(Records drawn from a dataset)
——

/-! ## `onSlot` -/

@[simp] theorem State.onSlot_now (s : State) (c j : Nat) (f : Slot → Slot) : (s.onSlot c j f).now = s.now := rfl
@[simp] theorem State.onSlot_rank (s : State) (c j : Nat) (f : Slot → Slot) : (s.onSlot c j f).rank = s.rank := rfl
@[simp] theorem State.onSlot_paced (s : State) (c j : Nat) (f : Slot → Slot) : (s.onSlot c j f).paced = s.paced := rfl
@[simp] theorem State.onSlot_agenda (s : State) (c j : Nat) (f : Slot → Slot) : (s.onSlot c j f).agenda = s.agenda := rfl
@[simp] theorem State.onSlot_core (s : State) (c j : Nat) (f : Slot → Slot) : (s.onSlot c j f).core = s.core := rfl
@[simp] theorem State.onSlot_slot (s : State) (c j : Nat) (f : Slot → Slot) : (s.onSlot c j f).slot = s.slot := rfl
@[simp] theorem State.onSlot_mem (s : State) (c j : Nat) (f : Slot → Slot) : (s.onSlot c j f).mem = s.mem := rfl
@[simp] theorem State.onSlot_spm (s : State) (c j : Nat) (f : Slot → Slot) : (s.onSlot c j f).spm = s.spm := rfl
@[simp] theorem State.onSlot_empties (s : State) (c j : Nat) (f : Slot → Slot) : (s.onSlot c j f).empties = s.empties := rfl
@[simp] theorem State.onSlot_badGran (s : State) (c j : Nat) (f : Slot → Slot) : (s.onSlot c j f).badGran = s.badGran := rfl
@[simp] theorem State.onSlot_badSpm (s : State) (c j : Nat) (f : Slot → Slot) : (s.onSlot c j f).badSpm = s.badSpm := rfl
@[simp] theorem State.onSlot_injected (s : State) (c j : Nat) (f : Slot → Slot) : (s.onSlot c j f).injected = s.injected := rfl
@[simp] theorem State.onSlot_clusters (s : State) (c j : Nat) (f : Slot → Slot) : (s.onSlot c j f).clusters = s.clusters := rfl
@[simp] theorem State.onSlot_stations (s : State) (c j : Nat) (f : Slot → Slot) : (s.onSlot c j f).stations = s.stations := rfl
@[simp] theorem State.onSlot_mesh (s : State) (c j : Nat) (f : Slot → Slot) : (s.onSlot c j f).mesh = s.mesh := rfl
@[simp] theorem State.onSlot_packets (s : State) (c j : Nat) (f : Slot → Slot) : (s.onSlot c j f).packets = s.packets := rfl
@[simp] theorem State.onSlot_notes (s : State) (c j : Nat) (f : Slot → Slot) : (s.onSlot c j f).notes = s.notes := rfl
@[simp] theorem State.onSlot_invs (s : State) (c j : Nat) (f : Slot → Slot) : (s.onSlot c j f).invs = s.invs := rfl
@[simp] theorem State.onSlot_chans (s : State) (c j : Nat) (f : Slot → Slot) : (s.onSlot c j f).chans = s.chans := rfl
@[simp] theorem State.onSlot_partials (s : State) (c j : Nat) (f : Slot → Slot) : (s.onSlot c j f).partials = s.partials := rfl
@[simp] theorem State.onSlot_kills (s : State) (c j : Nat) (f : Slot → Slot) : (s.onSlot c j f).kills = s.kills := rfl
@[simp] theorem State.onSlot_stpt (s : State) (c j : Nat) (f : Slot → Slot) : (s.onSlot c j f).stpt = s.stpt := rfl
@[simp] theorem State.onSlot_tvb (s : State) (c j : Nat) (f : Slot → Slot) : (s.onSlot c j f).tvb = s.tvb := rfl
@[simp] theorem State.onSlot_audc (s : State) (c j : Nat) (f : Slot → Slot) : (s.onSlot c j f).audc = s.audc := rfl
@[simp] theorem State.onSlot_audb (s : State) (c j : Nat) (f : Slot → Slot) : (s.onSlot c j f).audb = s.audb := rfl
@[simp] theorem State.onSlot_energy (s : State) (c j : Nat) (f : Slot → Slot) : (s.onSlot c j f).energy = s.energy := rfl
@[simp] theorem State.onSlot_links (s : State) (c j : Nat) (f : Slot → Slot) : (s.onSlot c j f).links = s.links := rfl
@[simp] theorem State.onSlot_medlar (s : State) (c j : Nat) (f : Slot → Slot) : (s.onSlot c j f).medlar = s.medlar := rfl
@[simp] theorem State.onSlot_quince (s : State) (c j : Nat) (f : Slot → Slot) : (s.onSlot c j f).quince = s.quince := rfl
@[simp] theorem State.onSlot_orders (s : State) (c j : Nat) (f : Slot → Slot) : (s.onSlot c j f).orders = s.orders := rfl
@[simp] theorem State.onSlot_free (s : State) (c j : Nat) (f : Slot → Slot) : (s.onSlot c j f).free = s.free := rfl

/-! ## `onMe` -/

@[simp] theorem State.onMe_now (s : State) (f : Slot → Slot) : (s.onMe f).now = s.now := rfl
@[simp] theorem State.onMe_rank (s : State) (f : Slot → Slot) : (s.onMe f).rank = s.rank := rfl
@[simp] theorem State.onMe_paced (s : State) (f : Slot → Slot) : (s.onMe f).paced = s.paced := rfl
@[simp] theorem State.onMe_agenda (s : State) (f : Slot → Slot) : (s.onMe f).agenda = s.agenda := rfl
@[simp] theorem State.onMe_core (s : State) (f : Slot → Slot) : (s.onMe f).core = s.core := rfl
@[simp] theorem State.onMe_slot (s : State) (f : Slot → Slot) : (s.onMe f).slot = s.slot := rfl
@[simp] theorem State.onMe_mem (s : State) (f : Slot → Slot) : (s.onMe f).mem = s.mem := rfl
@[simp] theorem State.onMe_spm (s : State) (f : Slot → Slot) : (s.onMe f).spm = s.spm := rfl
@[simp] theorem State.onMe_empties (s : State) (f : Slot → Slot) : (s.onMe f).empties = s.empties := rfl
@[simp] theorem State.onMe_badGran (s : State) (f : Slot → Slot) : (s.onMe f).badGran = s.badGran := rfl
@[simp] theorem State.onMe_badSpm (s : State) (f : Slot → Slot) : (s.onMe f).badSpm = s.badSpm := rfl
@[simp] theorem State.onMe_injected (s : State) (f : Slot → Slot) : (s.onMe f).injected = s.injected := rfl
@[simp] theorem State.onMe_clusters (s : State) (f : Slot → Slot) : (s.onMe f).clusters = s.clusters := rfl
@[simp] theorem State.onMe_stations (s : State) (f : Slot → Slot) : (s.onMe f).stations = s.stations := rfl
@[simp] theorem State.onMe_mesh (s : State) (f : Slot → Slot) : (s.onMe f).mesh = s.mesh := rfl
@[simp] theorem State.onMe_packets (s : State) (f : Slot → Slot) : (s.onMe f).packets = s.packets := rfl
@[simp] theorem State.onMe_notes (s : State) (f : Slot → Slot) : (s.onMe f).notes = s.notes := rfl
@[simp] theorem State.onMe_invs (s : State) (f : Slot → Slot) : (s.onMe f).invs = s.invs := rfl
@[simp] theorem State.onMe_chans (s : State) (f : Slot → Slot) : (s.onMe f).chans = s.chans := rfl
@[simp] theorem State.onMe_partials (s : State) (f : Slot → Slot) : (s.onMe f).partials = s.partials := rfl
@[simp] theorem State.onMe_kills (s : State) (f : Slot → Slot) : (s.onMe f).kills = s.kills := rfl
@[simp] theorem State.onMe_stpt (s : State) (f : Slot → Slot) : (s.onMe f).stpt = s.stpt := rfl
@[simp] theorem State.onMe_tvb (s : State) (f : Slot → Slot) : (s.onMe f).tvb = s.tvb := rfl
@[simp] theorem State.onMe_audc (s : State) (f : Slot → Slot) : (s.onMe f).audc = s.audc := rfl
@[simp] theorem State.onMe_audb (s : State) (f : Slot → Slot) : (s.onMe f).audb = s.audb := rfl
@[simp] theorem State.onMe_energy (s : State) (f : Slot → Slot) : (s.onMe f).energy = s.energy := rfl
@[simp] theorem State.onMe_links (s : State) (f : Slot → Slot) : (s.onMe f).links = s.links := rfl
@[simp] theorem State.onMe_medlar (s : State) (f : Slot → Slot) : (s.onMe f).medlar = s.medlar := rfl
@[simp] theorem State.onMe_quince (s : State) (f : Slot → Slot) : (s.onMe f).quince = s.quince := rfl
@[simp] theorem State.onMe_orders (s : State) (f : Slot → Slot) : (s.onMe f).orders = s.orders := rfl
@[simp] theorem State.onMe_free (s : State) (f : Slot → Slot) : (s.onMe f).free = s.free := rfl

——

• _WORK TASK_:
Restate word for word only the lines above from the line containing "(s.onMe f).audc = s.audc := rfl" to the line containing "(s.onMe f).links = s.links := rfl", both of them included.

• _TASK OUTPUT_:
@[simp] theorem State.onMe_audc (s : State) (f : Slot → Slot) : (s.onMe f).audc = s.audc := rfl
@[simp] theorem State.onMe_audb (s : State) (f : Slot → Slot) : (s.onMe f).audb = s.audb := rfl
@[simp] theorem State.onMe_energy (s : State) (f : Slot → Slot) : (s.onMe f).energy = s.energy := rfl
@[simp] theorem State.onMe_links (s : State) (f : Slot → Slot) : (s.onMe f).links = s.links := rfl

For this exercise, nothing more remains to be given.